Le ministre des Finances, Georges Papaconstantinou, a qualifié de "feuille de route" le plan destiné à relever "les grands défis" de la société grecque, à réduire les faiblesses structurelles et à combattre "l’énorme déficit de crédibilité" de la Grèce. Il s’est engagé à réformer l’Office national de statistiques et à lui assurer une indépendance totale.
Parmi les mesures prévues cette année2010, qui devraient dégager plus de dix milliards d’économies, figurent la fin des privilèges fiscaux en tout genre, l’adoption d’un arsenal anti-fraude, une réduction des primes aux fonctionnaires, la diminution des commandes des dépenses des hôpitaux et des armements militaires.
Mais les craintes ont continué à grossir en Europe et les marchés sont restés pessimistes. L’euro a baissé comme si la crise grecque était un test pour la cohésion de la zone euro. Jean-Claude Trichet, suivi de Jean-Claude Juncker, ont néanmoins rejeté comme "absurde" l’idée d’une sortie de la Grèce de l’Union monétaire.

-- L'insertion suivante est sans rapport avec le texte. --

-- ==== Sys2Proof/Laws/Bus.lean ====
section
/-! SUPPORT. The bus window: where each offset leads, and what one host access does. -/

namespace Sys2Proof.Machine

@[simp] theorem targetOf_cfg (p : Params) : targetOf p 0x000 = .cfg := rfl
@[simp] theorem targetOf_cmd (p : Params) : targetOf p 0x004 = .cmd := rfl
@[simp] theorem targetOf_status (p : Params) : targetOf p 0x008 = .status := rfl
@[simp] theorem targetOf_ctrl (p : Params) : targetOf p 0x00C = .ctrl := rfl

/-- The header offset of an existing register leads to its header (R42). -/
theorem targetOf_hdrOffset (p : Params) (k : Nat) (hk : k < p.nreg) : targetOf p (hdrOffset k) = .hdr k := by
  have h1 : (hdrOffset k - 0x1000) / 0x400 = k := by unfold hdrOffset; omega
  have h2 : (hdrOffset k - 0x1000) % 0x400 = 0 := by unfold hdrOffset; omega
  have h3 : 0x1000 ≤ hdrOffset k := by unfold hdrOffset; omega
  unfold targetOf
  rw [if_neg (by omega), if_neg (by omega), if_neg (by omega), if_neg (by omega), if_neg (by omega)]
  simp [h1, h2, hk]

/-- The limb offset of an existing limb leads to it (R42). -/
theorem targetOf_limbOffset (p : Params) (k i : Nat) (hk : k < p.nreg) (hi : i < p.nlimb) (hn : p.nlimb ≤ 255) :
    targetOf p (limbOffset k i) = .limb k i := by
  have h1 : (limbOffset k i - 0x1000) / 0x400 = k := by unfold limbOffset; omega
  have h2 : (limbOffset k i - 0x1000) % 0x400 = 4 + 4 * i := by unfold limbOffset; omega
  have h3 : 0x1000 ≤ limbOffset k i := by unfold limbOffset; omega
  have h4 : (4 + 4 * i - 4) / 4 = i := by omega
  unfold targetOf
  rw [if_neg (by omega), if_neg (by omega), if_neg (by omega), if_neg (by omega), if_neg (by omega)]
  simp only [h1, h2, h4]
  rw [if_neg (by omega), if_neg (by omega), if_pos hi]

/-- Everything a word-aligned offset can lead to, and from where (R41, R42). -/
theorem targetOf_cases (p : Params) (off : Nat) (ha : off % 4 = 0) :
    (off = 0x000 ∧ targetOf p off = .cfg) ∨ (off = 0x004 ∧ targetOf p off = .cmd) ∨
    (off = 0x008 ∧ targetOf p off = .status) ∨ (off = 0x00C ∧ targetOf p off = .ctrl) ∨
    (∃ k, k < p.nreg ∧ off = hdrOffset k ∧ targetOf p off = .hdr k) ∨
    (∃ k i, k < p.nreg ∧ i < p.nlimb ∧ off = limbOffset k i ∧ targetOf p off = .limb k i) ∨
    targetOf p off = .razwi := by
  by_cases h0 : off = 0x000
  · subst h0; simp
  by_cases h1 : off = 0x004
  · subst h1; simp
  by_cases h2 : off = 0x008
  · subst h2; simp
  by_cases h3 : off = 0x00C
  · subst h3; simp
  by_cases h4 : off < 0x1000
  · refine .inr (.inr (.inr (.inr (.inr (.inr ?_)))))
    simp [targetOf, h0, h1, h2, h3, h4]
  have hoff : off = 0x1000 + 0x400 * ((off - 0x1000) / 0x400) + (off - 0x1000) % 0x400 := by omega
  by_cases h5 : p.nreg ≤ (off - 0x1000) / 0x400
  · refine .inr (.inr (.inr (.inr (.inr (.inr ?_)))))
    simp [targetOf, h0, h1, h2, h3, h4, h5]
  by_cases h6 : (off - 0x1000) % 0x400 = 0
  · refine .inr (.inr (.inr (.inr (.inl ⟨(off - 0x1000) / 0x400, by omega, by unfold hdrOffset; omega, ?_⟩))))
    simp [targetOf, h0, h1, h2, h3, h4, h5, h6]
  by_cases h7 : ((off - 0x1000) % 0x400 - 4) / 4 < p.nlimb
  · refine .inr (.inr (.inr (.inr (.inr (.inl ⟨(off - 0x1000) / 0x400, ((off - 0x1000) % 0x400 - 4) / 4, by omega, h7,
      by unfold limbOffset; omega, ?_⟩)))))
    simp [targetOf, h0, h1, h2, h3, h4, h5, h6, h7]
  · refine .inr (.inr (.inr (.inr (.inr (.inr ?_)))))
    simp [targetOf, h0, h1, h2, h3, h4, h5, h6, h7]

/-- An offset that names nothing leads nowhere (R41, R42). -/
theorem targetOf_razWi (p : Params) (off : Nat) (h : RazWi p off) : targetOf p off = .razwi := by
  obtain ⟨-, ha, h0, h1, h2, h3, hh, hl⟩ := h
  rcases targetOf_cases p off ha with h | h | h | h | ⟨k, hk, h, -⟩ | ⟨k, i, hk, hi, h, -⟩ | h
  · exact absurd h.1 h0
  · exact absurd h.1 h1
  · exact absurd h.1 h2
  · exact absurd h.1 h3
  · exact absurd h (hh k hk)
  · exact absurd h (hl k hk i hi)
  · exact h

/-- A legal access is performed (R44). -/
theorem hostTurn_legal (a : Access) (s : State) (h : a.Legal s.params) : hostTurn a s = .next (a.perform s) := by
  obtain ⟨h1, h2, h3⟩ := h
  simp [hostTurn, h1, h2, h3]

/-- Only a legal access gets a next state, and that is its effect (R44). -/
theorem hostTurn_next (a : Access) (s t : State) (h : hostTurn a s = .next t) : a.Legal s.params ∧ t = a.perform s := by
  unfold hostTurn at h
  split at h
  · cases h
  split at h
  · cases h
  split at h
  · cases h
  rename_i h1 h2 h3
  exact ⟨⟨not_not.mp h1, not_not.mp h2, not_not.mp h3⟩, by cases h; rfl⟩

/-- A read changes nothing but the host's own data (R45). -/
theorem hostRead_rest (t : Target) (s : State) :
    (hostRead t s).params = s.params ∧ (hostRead t s).block = s.block ∧ (hostRead t s).schedule = s.schedule := by
  unfold hostRead
  split <;> exact ⟨rfl, rfl, rfl⟩

/-- A read of a word that has a value returns it (R45). -/
theorem hostRead_some (t : Target) (s : State) (w : Word) (h : s.block.readTarget s.params t = some w) :
    hostRead t s = { s with readData := some w } := by
  unfold hostRead; rw [h]

/-- A read of an unwritten word returns a fresh draw with its RAZ fields zero (10_state.md R22). -/
theorem hostRead_none (t : Target) (s : State) (h : s.block.readTarget s.params t = none) :
    hostRead t s =
      { s with readData := some (Config.draw s.draws &&& t.drawMask s.params), draws := s.draws + 1 } := by
  unfold hostRead; rw [h]

/-- A write keeps the register file's shape (R46, R48). -/
theorem Block.writeTarget_shape (p : Params) (b : Block) (w : Word) (t : Target) (hp : p.Legal) (h : b.Shape p) :
    (b.writeTarget p w t).Shape p := by
  cases t with
  | cmd => unfold Block.writeTarget; dsimp only; split <;> exact h
  | hdr k =>
    unfold Block.writeTarget; dsimp only; split
    · exact h
    · exact Block.setReg_shape p b k _ h (BigReg.storeHdr_shape p _ w (Block.reg_shape p b k h))
  | limb k i =>
    unfold Block.writeTarget; dsimp only; split
    · exact h
    · exact Block.setReg_shape p b k _ h (BigReg.storeLimb_shape p _ i w hp (Block.reg_shape p b k h))
  | _ => exact h

end Sys2Proof.Machine
end

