/-- Settles O45: the only event that sets BUSYERR is a dropped write. -/
theorem busyErrIsStickyUntilCleared : Obligations.BusyErrIsStickyUntilCleared := by
  intro s t hp h
  obtain ⟨hev, -⟩ := step_event s t h
  refine ⟨fun off w hw hbusy hoff => ?_, fun h0 h1 => ?_, fun h1 h0 => ?_, fun w hw hbit => ?_⟩
  · rcases hoff with rfl | hoff
    · rw [hw.block_eq (by decide) (by decide) h, targetOf_cmd, Block.writeTarget_cmd_busy _ _ _ hbusy]; rfl
    · obtain ⟨hwin, halign⟩ := RegFileOffset.inWindow _ _ hp hoff
      rw [hw.block_eq hwin halign h, Block.writeTarget_regFile_busy _ _ _ _ hp hbusy hoff]; rfl
  · cases hev with
    | drops off w hw hbusy hoff hb => exact ⟨hbusy, off, w, hw, hoff⟩
    | _ => simp_all
  · cases hev with
    | clears w hw hb =>
      have hbit : w.getLsbD 8 = true := by simpa [hb, h1] using h0
      exact .inl ⟨w, hw, hbit⟩
    | resets hr hb => exact .inr hr
    | _ => simp_all
  · rw [hw.status_block_eq h]; simp [hbit]

/-- A read of a word that has a value returns it and changes nothing else (R45). -/
theorem State.readsAs_of_readTarget (s : State) (off : Nat) (w : Word) (hoff : off < windowBytes) (ha : off % 4 = 0)
    (h : s.block.readTarget s.params (targetOf s.params off) = some w) : s.ReadsAs off w := by
  intro rest
  exact (step_ld32 { s with schedule := ld32 s.params off :: rest } off rest hoff ha rfl).trans
    (congrArg Host.Outcome.next (hostRead_some _ { s with schedule := rest } w h))

/-- A write leaves the block that `BusWrite` says and changes nothing else (R46, R48). -/
theorem State.writesTo_writeTarget (s : State) (off : Nat) (w : Word) (hoff : off < windowBytes) (ha : off % 4 = 0) :
    s.WritesTo off w (s.block.writeTarget s.params w (targetOf s.params off)) := by
  intro rest
  rw [step_st32 { s with schedule := st32 s.params off w :: rest } off w rest hoff ha rfl]
  rfl

/-- Settles O46: no event but acceptance and reset writes LASTCMD. -/
theorem lastcmdIsTheLastAcceptedWord : Obligations.LastcmdIsTheLastAcceptedWord := by
  refine ⟨fun s t h => ?_, fun s => ?_, fun p => rfl⟩
  · obtain ⟨hev, -⟩ := step_event s t h
    refine ⟨fun w ha => ?_, fun ha hr => ?_, fun hr => ?_⟩
    · rw [ha.block_eq h]; exact ⟨rfl, rfl⟩
    · cases hev with
      | accepts w ha' hb => exact absurd ha' (ha w)
      | resets hr' hb => exact absurd hr' hr
      | _ => simp_all
    · rw [hr.block_eq h]; rfl
  · exact s.readsAs_of_readTarget 0x004 _ (by decide) (by decide) rfl

theorem Block.irq_eq_true (b : Block) : b.irq = true ↔ b.ie = true ∧ b.done = true := by simp [Block.irq]

/-- Settles O47: outside the listed events both IE and DONE stay. -/
theorem irqRisesAndFallsOnlyWithItsFields : Obligations.IrqRisesAndFallsOnlyWithItsFields := by
  intro s t h
  obtain ⟨hev, -⟩ := step_event s t h
  refine ⟨t.block.irq_eq_true, fun h0 h1 => ?_, fun h1 h0 => ?_⟩
  · obtain ⟨hie, hdone⟩ := t.block.irq_eq_true.mp h1
    cases hev with
    | completes hc hb => exact .inl hc
    | enables w hw hb =>
      rw [hb] at hie hdone
      exact .inr ⟨w, hw, hie, hdone⟩
    | accepts w ha hb => rw [hb] at hdone; cases hdone
    | clears w hw hb =>
      rw [hb, Block.clearStatus_done, Bool.and_eq_true] at hdone
      rw [hb, Block.clearStatus_ie] at hie
      simp [Block.irq, hie, hdone.1] at h0
    | resets hr hb => rw [hb] at hdone; cases hdone
    | _ => simp_all
  · obtain ⟨hie, hdone⟩ := s.block.irq_eq_true.mp h1
    cases hev with
    | completes hc hb =>
      cases hv : s.block.verdict s.params <;> simp [hb, hv, Block.irq, hie, hdone] at h0
    | accepts w ha hb => exact .inl ⟨w, ha⟩
    | clears w hw hb => exact .inr (.inl ⟨w, hw, by simpa [hb, Block.irq, hie, hdone] using h0⟩)
    | enables w hw hb => exact .inr (.inr (.inl ⟨w, hw, by simpa [hb, Block.irq, hdone] using h0⟩))
    | resets hr hb => exact .inr (.inr (.inr hr))
    | _ => simp_all

end Sys2Proof.Machine
end

section
/-! PROOFS. CFG, CTRL, header and limb words as the host reads and writes them, and the value of a BigInt (spec
10_state.md R18-R20, R23, R32). -/

namespace Sys2Proof.Machine

/-- Two fields side by side, as a number. -/
theorem toNat_append_add {m n : Nat} (x : BitVec m) (y : BitVec n) : (x ++ y).toNat = x.toNat * 2 ^ n + y.toNat := by
  rw [BitVec.toNat_append, ← Nat.shiftLeft_add_eq_or_of_lt y.isLt, Nat.shiftLeft_eq]

/-- `CFG` as a number, for every legal build (R23). -/
theorem cfgWord_eq (p : Params) (hp : p.Legal) :
    cfgWord p = BitVec.ofNat 32 (0x01 * 2 ^ 24 + p.nlimb * 2 ^ 16 + p.nreg * 2 ^ 8 + p.db) := by
  obtain ⟨-, hdb, -, hlimb, -, hreg, -⟩ := hp
  apply BitVec.eq_of_toNat_eq
  simp only [cfgWord, toNat_append_add, BitVec.toNat_ofNat]
  omega

/-- Settles O9: the packed word as a sum of its fields. -/
theorem cfgIsConstantAndReadOnly : Obligations.CfgIsConstantAndReadOnly := by
  refine ⟨fun s hp => ⟨?_, fun w => ?_⟩, fun s t h => (step_event s t h).2, ?_⟩
  · exact s.readsAs_of_readTarget 0x000 _ (by decide) (by decide) (congrArg some (cfgWord_eq s.params hp))
  · exact s.writesTo_writeTarget 0x000 w (by decide) (by decide)
  · exact State.reset.readsAs_of_readTarget 0x000 _ (by decide) (by decide) (by decide)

Pourtant, la chancelière allemande, Angela Merkel, sortant de sa réserve, s’est dit craindre que "l’euro ne traverse, dans les prochaines années, une phase très difficile". "Comment allons-nous respecter le Pacte de stabilité ? L’exemple grec pourrait nous apporter de fortes, très fortes contraintes", a ajouté Mme Merkel, avant de souligner, très diplomate, que "des pas importants avaient été faits en Grèce pour rétablir l’équilibre budgétaire".
Habitués à une croissance de 4% pendant une décennie, les Grecs vont devoir maintenant se serrer la ceinture et mettre de l’ordre dans leur Etat, une tâche bien difficile après des années de vaches grasses, largement alimentées par les subventions européennes.